The founder of the dynasty was Muhammad ibn Yusuf al-Ukhaidhir ibn Ibrahim ibn Musa al-Djawn ibn Abd Allah al-Kāmil ibn Al-Hasan al-Mu'thannā bin Al-Hassan al-mujtaba bin Ali al Murtaza bin Abi Talib. Muhammad's brother Isma'il had launched a rebellion in the Tihamah in 865 against the Abbasid government and temporarily occupied the city of Mecca. After Isma'il's death the following year, Muhammad began stirring up trouble along the road running between the Hejaz and Iraq, but was defeated by the road's governor Abu 'l-Saj Dewdad. Fleeing from the government forces, he made his way in al-Yamamah and established himself there in 867.

Al-Yamamah at the time was nominally part of the Abbasid Caliphate, but the central government had largely neglected the area for years due to its remoteness. With the exception of the occasional raid by government forces, the tribes there were largely self-governing. When Muhammad arrived in al-Yamamah, he likely gained the support of the Banu Hanifa, the largest tribe in the area, and created an independent amirate.
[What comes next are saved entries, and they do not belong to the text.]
theorem resendTimeout_again {p : Nat} {f : TxFrame} {rest : List TxFrame} {s : State} (hlink : linkRuns (s.oport p) = true)
    (hun : (s.oport p).unacked = f :: rest) (hdue : f.sent.toNat + 2000 ≤ s.time.toNat) (hidle : ∀ e, (s.ce e).inflight = [])
    (hfew : ∀ x ∈ f :: rest, x.resent < 8) :
    ∃ t, exec (.resendTimeout p) s = .next t ∧ Only [.oports, .tallies] s t ∧ (t.oport p).state = (s.oport p).state ∧
      (t.oport p).unacked = (f :: rest).map (fun x => { x with sent := s.time, resent := x.resent + 1 }) ∧
      (t.oport p).outbox = (s.oport p).outbox ++ (f :: rest).map (fun x => frameWith (s.oport p) x.seq (0, 0) x.pkt) ∧
      (∃ x, (t.tally (uOport p)).fresh = (s.tally (uOport p)).fresh ++ [x] ∧ x.code = 0x092) ∧ ∀ q, q ≠ p → t.oport q = s.oport q := by
  obtain ⟨hkeeps, ⟨c, hport⟩, hrec, hother⟩ := resend_again (s := s) (p := p) (by rw [hun]; exact hfew)
  have hexec := exec_resendTimeout_due hlink hun hdue
  rw [settleColls_idle _ fun e => by rw [hkeeps.ce (by decide)]; exact hidle e] at hexec
  refine ⟨_, hexec, hkeeps.only, by rw [hport], ?_, ?_, hrec, hother⟩
  · rw [hport, hun]; rfl
  · rw [hport, hun]

theorem resendTimeout_trains {p : Nat} {f : TxFrame} {rest : List TxFrame} {s : State} (hlink : linkRuns (s.oport p) = true)
    (hun : (s.oport p).unacked = f :: rest) (hdue : f.sent.toNat + 2000 ≤ s.time.toNat) (hidle : ∀ e, (s.ce e).inflight = [])
    (hmany : ∃ x ∈ f :: rest, 8 ≤ x.resent) (hacc : s.accesses = []) (htrain : portTrains s p = true) :
    ∃ t, exec (.resendTimeout p) s = .next t ∧ Only [.oports, .tallies] s t ∧ (t.oport p).state = 1 ∧ (t.oport p).unacked = [] ∧
      (t.oport p).downs = stick (s.oport p).downs 1 ∧ ∀ q, q ≠ p → t.oport q = s.oport q := by
  obtain ⟨hkeeps, hstate, hunacked, hdowns, hother⟩ := resend_trains (s := s) (p := p) (by rw [hun]; exact hmany) (linkRuns_up hlink) hacc htrain
  have hexec := exec_resendTimeout_due hlink hun hdue
  rw [settleColls_idle _ fun e => by rw [hkeeps.ce (by decide)]; exact hidle e] at hexec
  exact ⟨_, hexec, hkeeps.only, hstate, hunacked, hdowns, hother⟩

/-- Settles O48: frames in sequence and out of it, and the timeout of what is unacknowledged. -/
theorem fabricFrames : Obligations.FabricFrames := by
  refine ⟨⟨?_, ?_, ?_⟩, ?_⟩
  · intro p vc f k s _ hmode hlink hcrc hseq hnak hcr hheld hpk hh hch hsg hv hd hroom hb hidle
    exact frame_delivers hmode hlink hcrc hseq hnak hcr hheld hpk hh hch hsg hv hd hroom hb hidle
  · intro p f s _ hmode hlink hcrc hseq hheld hpk hidle
    exact ⟨fun hnak hvc => frame_returnsCredit hmode hlink hcrc hseq hheld hpk hidle hnak hvc,
      fun hnak hcr hfew => frame_nak hmode hlink hcrc hseq hheld hpk hidle hnak hcr hfew⟩
  · exact fun p f s _ hmode hlink hbad => frame_outOfSequence hmode hlink hbad
  · exact fun p f rest s _ hlink hun hdue hidle => ⟨fun hfew => resendTimeout_again hlink hun hdue hidle hfew,
      fun hmany hacc htrain => resendTimeout_trains hlink hun hdue hidle hmany hacc htrain⟩

end Sys2Proof.Machine
end

section
/-! Requests of peers at their destination (R182, R229, R234, R275). -/

namespace Sys2Proof.Machine

open Sys2Proof

/-! ### The packet in front -/

section

variable {s s1 : State} {p typ : Nat} {k : FabPkt} (hfront : takeFront s p typ = some (k, s1))
include hfront

theorem takeFront_keepsPort : Keeps [.oports] s s1 := takeFront_keeps s p typ k s1 hfront

/-- Taking a packet leaves the landing areas and the collectives. -/
theorem takeFront_areas (h : s.areas = []) : s1.areas = [] := ((takeFront_keepsPort hfront).only.2 .areas (by decide)).trans h

theorem takeFront_idle (h : ∀ e, (s.ce e).inflight = []) (e : Nat) : (s1.ce e).inflight = [] := by
  rw [(takeFront_keepsPort hfront).ce (by decide)]
  exact h e

end

theorem pktData_length_le (k : FabPkt) : (pktData k).length ≤ pktBytes k := List.length_take_le ..

/-- An answer leaves the collectives idle, and nothing completes. -/
theorem settleColls_respond {s : State} {p : Nat} {k : FabPkt} {typ : Nat} {st : Status} {ws : List (BitVec 64)} {cs : List WordCheck}
    (htyp : typ = 0x10 ∨ typ = 0x11) (hidle : ∀ e, (s.ce e).inflight = []) :
    settleColls (respond s p k typ st ws cs) = respond s p k typ st ws cs :=
  settleColls_idle _ fun e => by
    rw [(respond_answers s p k typ st ws cs htyp).ce (by decide)]
    exact hidle e

/-- What a request in the unified range may write there is not lost. -/
theorem devWrFault_backed {s : State} {a n : Nat} (ha : a ≤ Config.uniTop) (h : anyLost s = false) : devWrFault s a n = none := by
  unfold devWrFault
  split
  · next e => exact absurd e (not_host ha)
  · exact if_pos (by simp [h])

/-! ### A signal that a packet carries, and the answer -/

/-- The state after a packet's signal and its answer. -/
def signalled (s : State) (p : Nat) (k : FabPkt) (st : Status → Status) : State :=
  settleColls (respond (pktSignal s p k).2 p k 0x11 (st (pktSignal s p k).1) [] [])

section

variable {s : State} {p : Nat} {k : FabPkt} (st : Status → Status) (hareas : k.att = true → s.areas = []) (hidle : ∀ e, (s.ce e).inflight = [])
include hareas hidle

theorem signalled_eq : signalled s p k st = respond (pktSignal s p k).2 p k 0x11 (st (pktSignal s p k).1) [] [] :=
  settleColls_respond (.inr rfl) fun e => by
    rw [(pktSignal_out s p k hareas).1.ce (by decide)]
    exact hidle e

theorem signalled_keeps :
    Keeps [.uni, .uniBad, .host, .cores, .ctxs, .mports, .tiers, .oports, .hps, .tallies, .paths] s (signalled s p k st) := by
  rw [signalled_eq st hareas hidle]
  exact ((pktSignal_out s p k hareas).1.mono (by decide)).trans ((respond_answers _ _ _ _ _ _ _ (.inr rfl)).mono (by decide))

/-- Outside the word of the signal no byte changes, and a scratchpad keeps every byte. -/
theorem signalled_bytes :
    (∀ b, b < pktSigAddr k ∨ pktSigAddr k + 8 ≤ b → mget (signalled s p k st).uni b = mget s.uni b) ∧
      ∀ n, ((signalled s p k st).core n).scratch = (s.core n).scratch := by
  obtain ⟨-, ⟨-, hout⟩, hcore⟩ := pktSignal_out s p k hareas
  have hans := respond_answers (pktSignal s p k).2 p k 0x11 (st (pktSignal s p k).1) [] [] (.inr rfl)
  rw [signalled_eq st hareas hidle]
  refine ⟨fun b hb => ?_, fun n => ?_⟩
  · exact (congrArg (mget · b) (hans.only.2 .uni (by decide))).trans (hout b hb)
  · rw [hans.core (by decide)]
    exact hcore n

/-- A packet without a signal is only answered. -/
theorem signalled_plain (hatt : k.att = false) : Keeps [.oports, .paths] s (signalled s p k st) := by
  obtain ⟨-, ⟨hsame, -⟩, -⟩ := pktSignal_out s p k hareas
  have hans := respond_answers (pktSignal s p k).2 p k 0x11 (st (pktSignal s p k).1) [] [] (.inr rfl)
  rw [signalled_eq st hareas hidle]
  rwa [hsame hatt] at hans ⊢

end

/-! ### Refusals (R234) -/

/-- A refused request is counted, recorded in the port's ring, and answered. -/
theorem reject_answers {s s1 : State} {p typ typ' : Nat} {k : FabPkt} (st : Status) (hfront : takeFront s p typ = some (k, s1))
    (htyp : typ' = 0x10 ∨ typ' = 0x11) :
    let t := respond (countReject s1 p k) p k typ' st [] []
    Only [.oports, .tallies, .paths] s t ∧ ∃ x, (t.tally (uOport p)).fresh = (s.tally (uOport p)).fresh ++ [x] ∧ x.code = 0x094 := by
  intro t
  have htake := takeFront_keepsPort hfront
  have hcount := countReject_keeps s1 p k
  have hans := respond_answers (countReject s1 p k) p k typ' st [] [] htyp
  refine ⟨(((htake.mono (by decide)).trans (hcount.mono (by decide))).trans (hans.mono (by decide))).only, ?_⟩
  obtain ⟨x, hx, hcode, -⟩ := post_tally_self (s1.modOport p (fun o => { o with ctr := ctrAddField o.ctr 0x038 0 32 1 })) (uOport p) k.ctx.toNat 0x094
    (payload := k.src.toNat + 2 ^ 6 * k.ctx.toNat) (by have := k.src.isLt; have := k.ctx.isLt; omega)
  refine ⟨x, ?_, hcode⟩
  rw [hans.tally (by decide), ← htake.tally (by decide)]
  exact hx

theorem request_refused {s s1 : State} {p typ : Nat} {cmd : Instr} {k : FabPkt} {st : Status}
    (hcmd : typ = 0x01 ∧ cmd = .write p ∨ typ = 0x02 ∧ cmd = .add p ∨ typ = 0x03 ∧ cmd = .readreq p) (hfront : takeFront s p typ = some (k, s1))
    (hgood : dataBad k = false) (hrefuse : reqRefuse s1 p k (pktAddr k) (pktBytes k) (decide (typ ≠ 0x03)) = some st) :
    ∃ t, exec cmd s = .next t ∧ Only [.oports, .tallies, .paths] s t ∧
      ∃ x, (t.tally (uOport p)).fresh = (s.tally (uOport p)).fresh ++ [x] ∧ x.code = 0x094 := by
  obtain ⟨rfl, rfl⟩ | ⟨rfl, rfl⟩ | ⟨rfl, rfl⟩ := hcmd
  · rw [show decide ((0x01 : Nat) ≠ 0x03) = true from rfl] at hrefuse
    have hexec : exec (.write p) s = .next (respond (countReject s1 p k) p k 0x11 st [] []) := by
      change execWrite p s = _
      simp only [execWrite, hfront, hgood, hrefuse, Bool.false_eq_true, if_false]
    exact ⟨_, hexec, reject_answers st hfront (.inr rfl)⟩
  · rw [show decide ((0x02 : Nat) ≠ 0x03) = true from rfl] at hrefuse
    have hexec : exec (.add p) s = .next (respond (countReject s1 p k) p k 0x11 st [] []) := by
      change execAdd p s = _
      simp only [execAdd, hfront, hgood, hrefuse, Bool.false_eq_true, if_false]
    exact ⟨_, hexec, reject_answers st hfront (.inr rfl)⟩
  · rw [show decide ((0x03 : Nat) ≠ 0x03) = false from rfl] at hrefuse
    have hexec : exec (.readreq p) s = .next (respond (countReject s1 p k) p k 0x10 st [] []) := by
      change execReadreq p s = _
      simp only [execReadreq, hfront, hrefuse]
    exact ⟨_, hexec, reject_answers st hfront (.inl rfl)⟩

/-! ### WRITE -/

section

variable {s s1 : State} {p : Nat} {k : FabPkt} (hidle : ∀ e, (s.ce e).inflight = []) (hareas : k.att = true → s.areas = [])
include hidle hareas

theorem write_admitted (hfront : takeFront s p 0x01 = some (k, s1)) (hgood : dataBad k = false)
    (hok : reqRefuse s1 p k (pktAddr k) (pktBytes k) true = none) (hback : Backed s1 (pktAddr k) (pktData k).length) :
    ∃ t, exec (.write p) s = .next t ∧ Only (writeParts ++ [.oports, .paths]) s t ∧ (∀ n, (t.core n).scratch = (s.core n).scratch) ∧
      (k.att = false → mread t.uni (pktAddr k) (pktData k).length = pktData k ∧
        (∀ b, b < pktAddr k ∨ pktAddr k + (pktData k).length ≤ b → mget t.uni b = mget s.uni b) ∧ t.host = s.host ∧ CtxsSeen s t) ∧
      (k.att = true → ∀ b, b < pktSigAddr k ∨ pktSigAddr k + 8 ≤ b → mget t.uni b = mget (mwrite s.uni (pktAddr k) (pktData k)) b) := by
  obtain ⟨hunbacked, hlost⟩ := hback
  have htop : pktAddr k ≤ Config.uniTop := by have := reqRefuse_none hok; omega
  have htake := takeFront_keepsPort hfront
  have hwrite : devWrite s1 (pktBy k) (pktAddr k) (pktData k) = uniWrite s1 (pktBy k) (pktAddr k) (pktData k) :=
    devWrite_dev _ _ _ _ (not_host htop)
  have hexec : exec (.write p) s = .next (signalled (uniWrite s1 (pktBy k) (pktAddr k) (pktData k)) p k id) := by
    change execWrite p s = _
    simp only [execWrite, hfront, hgood, hok, devWrFault_backed htop hlost, hwrite, Bool.false_eq_true, if_false]
    rfl
  have hkeeps := uniWrite_keeps s1 (pktBy k) (pktAddr k) (pktData k)
  have huni : (uniWrite s1 (pktBy k) (pktAddr k) (pktData k)).uni = mwrite s.uni (pktAddr k) (pktData k) := by
    rw [uniWrite_uni s1 _ _ _ hunbacked (lossless_of hlost), show s1.uni = s.uni from htake.only.2 .uni (by decide)]
  have hscratch (n : Nat) : ((uniWrite s1 (pktBy k) (pktAddr k) (pktData k)).core n).scratch = (s.core n).scratch := by
    rw [((uniWrite_cores s1 (pktBy k) (pktAddr k) (pktData k)).core n).scratch, htake.core (by decide)]
  have hseen : CtxsSeen s (uniWrite s1 (pktBy k) (pktAddr k) (pktData k)) := (htake.ctxsSeen (by decide)).trans (uniWrite_ctxs ..)
  generalize uniWrite s1 (pktBy k) (pktAddr k) (pktData k) = u at hexec hkeeps huni hscratch hseen
  have hareas' : k.att = true → u.areas = [] := fun h => by
    rw [show u.areas = s1.areas from hkeeps.only.2 .areas (by decide)]
    exact takeFront_areas hfront (hareas h)
  have hidle' (e : Nat) : (u.ce e).inflight = [] := by
    rw [hkeeps.ce (by decide)]
    exact takeFront_idle hfront hidle e
  obtain ⟨hbytes, hcore⟩ := signalled_bytes (p := p) id hareas' hidle'
  refine ⟨_, hexec, (((htake.mono (by decide)).trans (hkeeps.mono (by decide))).trans ((signalled_keeps id hareas' hidle').mono (by decide))).only,
    fun n => (hcore n).trans (hscratch n), fun hatt => ?_, fun _ b hb => ?_⟩
  · have hplain := signalled_plain (p := p) id hareas' hidle' hatt
    rw [show (signalled u p k id).uni = u.uni from hplain.only.2 .uni (by decide), huni]
    refine ⟨mread_mwrite .., fun b hb => mget_mwrite_out _ _ _ _ hb, ?_, hseen.trans (hplain.ctxsSeen (by decide))⟩
    exact (hplain.only.2 .host (by decide)).trans ((hkeeps.only.2 .host (by decide)).trans (htake.only.2 .host (by decide)))
  · rw [hbytes b hb, huni]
It is not known how much of al-Yamamah was ruled by Muhammad and his descendants. Descriptions of the extent of the amirate by medieval Muslim historians vary; one source states that it controlled only al-Khidhrimah and its outskirts, while another claims that it ruled over a territory that extended as far north as Qurran.

The early rule of the Banu 'l-Ukhaidhir was characterized by a sustained economic depression. Thousands of people are recorded as having emigrated from al-Yamamah to various provinces of the caliphate in order to escape the turmoil. Muhammad has been blamed for this period of hardship due to his oppressive rule, although it has been noted that reports of mass emigration from al-Yamamah began years before his arrival.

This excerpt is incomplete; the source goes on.